Lamarre-Vincent, Nathan (2007) Identification and functional analysis of O-GlcNAc glycosylation on the transcription factor cAMP-response element binding protein. Dissertation (Ph.D.), California Institute of Technology. http://resolver.caltech.edu/CaltechETD:etd-05292007-183523

Abstract

The survival and development of organisms requires the ability of cells to communicate with the environment and with surrounding cells. This demand has led to the evolution of a number of methods used for communication. Chief among these is the ability to modify protein function with post-translational modifications (PTMs). PTMs allow cells to use a single protein for a variety of tasks and link protein activity with a specific environmental or cellular cue. Modification of transcription factors has arisen as a key model for the study of PTMs and their effects on cell processes. PTMs modulate transcriptional activity required for key processes such as development, differentiation and cell survival. The eukaryotic transcription factor cAMP-response element binding protein (CREB) is a transcription factor that confers dynamic control of a number of cellular processes including neuronal and pancreatic cell survival, gluconeogenesis and neuronal long-term potentiation.
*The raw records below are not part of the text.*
-- ==== Sys2Proof/Decode.lean ====
section
/-! DEFINITION. The decoder of instruction words (R67 to R75, Tables 4-1 to 4-14) and of queue-program words (R386, R387),
and after it the encoder, each written from the encoding tables of the spec. -/

namespace Sys2Proof

/-- Bits [lo + n - 1 : lo] of a word read as a number. -/
def bits (w lo n : Nat) : Nat := w / 2 ^ lo % 2 ^ n

/-- Bits [lo + n - 1 : lo] of a word. -/
def fld (w lo n : Nat) : BitVec n := BitVec.ofNat n (w / 2 ^ lo)

/-- Why a word is not an instruction (R75). -/
inductive Reject where
  /-- no row of the opcode map has these major, function, sub-operation or kind codes, or a reserved field is not zero -/
  | unassigned
  /-- the fields are in no legal combination (R68, Tables 4-11 to 4-14) -/
  | illegalCombination
  /-- fewer bytes than an instruction word has -/
  | tooShort
  deriving DecidableEq, Repr

/-- Major 0x00 (Table 4-11). -/
def decodeMajor00 (w : Nat) : Option Instr :=
  match bits w 0 8 with
  | 1 => some (.add (fld w 20 6) (fld w 14 6) (fld w 8 6))
  | 2 => some (.sub (fld w 20 6) (fld w 14 6) (fld w 8 6))
  | 3 => some (.mul (fld w 20 6) (fld w 14 6) (fld w 8 6))
  | 4 => some (.mulh (fld w 20 6) (fld w 14 6) (fld w 8 6))
  | 5 => some (.mulhn (fld w 20 6) (fld w 14 6) (fld w 8 6))
  | 6 => some (.divs (fld w 20 6) (fld w 14 6) (fld w 8 6))
  | 7 => some (.divn (fld w 20 6) (fld w 14 6) (fld w 8 6))
  | 8 => some (.rems (fld w 20 6) (fld w 14 6) (fld w 8 6))
  | 9 => some (.remn (fld w 20 6) (fld w 14 6) (fld w 8 6))
  | 10 => some (.andd (fld w 20 6) (fld w 14 6) (fld w 8 6))
  | 11 => some (.orr (fld w 20 6) (fld w 14 6) (fld w 8 6))
  | 12 => some (.xorr (fld w 20 6) (fld w 14 6) (fld w 8 6))
  | 13 => some (.andn (fld w 20 6) (fld w 14 6) (fld w 8 6))
  | 14 => some (.shl (fld w 20 6) (fld w 14 6) (fld w 8 6))
  | 15 => some (.shr (fld w 20 6) (fld w 14 6) (fld w 8 6))
  | 16 => some (.sha (fld w 20 6) (fld w 14 6) (fld w 8 6))
  | 17 => some (.rot (fld w 20 6) (fld w 14 6) (fld w 8 6))
  | 18 => if bits w 8 6 = 0 then some (.clz (fld w 20 6) (fld w 14 6)) else none
  | 19 => if bits w 8 6 = 0 then some (.popc (fld w 20 6) (fld w 14 6)) else none
  | 20 => some (.mins (fld w 20 6) (fld w 14 6) (fld w 8 6))
  | 21 => some (.maxs (fld w 20 6) (fld w 14 6) (fld w 8 6))
  | 22 => some (.minn (fld w 20 6) (fld w 14 6) (fld w 8 6))
  | 23 => some (.maxn (fld w 20 6) (fld w 14 6) (fld w 8 6))
  | 24 => some (.cmpeq (fld w 20 6) (fld w 14 6) (fld w 8 6))
  | 25 => some (.cmplt (fld w 20 6) (fld w 14 6) (fld w 8 6))
  | 26 => some (.cmpltn (fld w 20 6) (fld w 14 6) (fld w 8 6))
  | 27 => some (.cmple (fld w 20 6) (fld w 14 6) (fld w 8 6))
  | 28 => some (.sel (fld w 20 6) (fld w 14 6) (fld w 8 6))
  | 33 => some (.addSats (fld w 20 6) (fld w 14 6) (fld w 8 6))
  | 34 => some (.addSatn (fld w 20 6) (fld w 14 6) (fld w 8 6))
  | 35 => some (.subSats (fld w 20 6) (fld w 14 6) (fld w 8 6))
  | 36 => some (.subSatn (fld w 20 6) (fld w 14 6) (fld w 8 6))
  | 37 => some (.mulSats (fld w 20 6) (fld w 14 6) (fld w 8 6))
  | 38 => some (.mulSatn (fld w 20 6) (fld w 14 6) (fld w 8 6))
  | _ => none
CREB is activated by phosphorylation of single serine residue. The observation that a number of kinase signaling cascades converge on CREB has led to the question of how cells deal with the apparent loss of signal identity that occurs as a result of this convergence. In this thesis I describe the identification, characterization and functional analysis of a novel PTM of CREB, O-GlcNAc glycosylation, that provides an additional level of control of CREB activity. CREB glycosylation moderates phosphorylation-dependent CREB activity and reduces CREB-dependent gene expression in pancreatic [beta]-cells, and as a result promotes [beta]-cell death, as observed in type II diabetes. CREB glycosylation offers us an example of how cells use multiple PTMs to control protein function and how dysfunction in the regulation of these modifications may contribute to disease states.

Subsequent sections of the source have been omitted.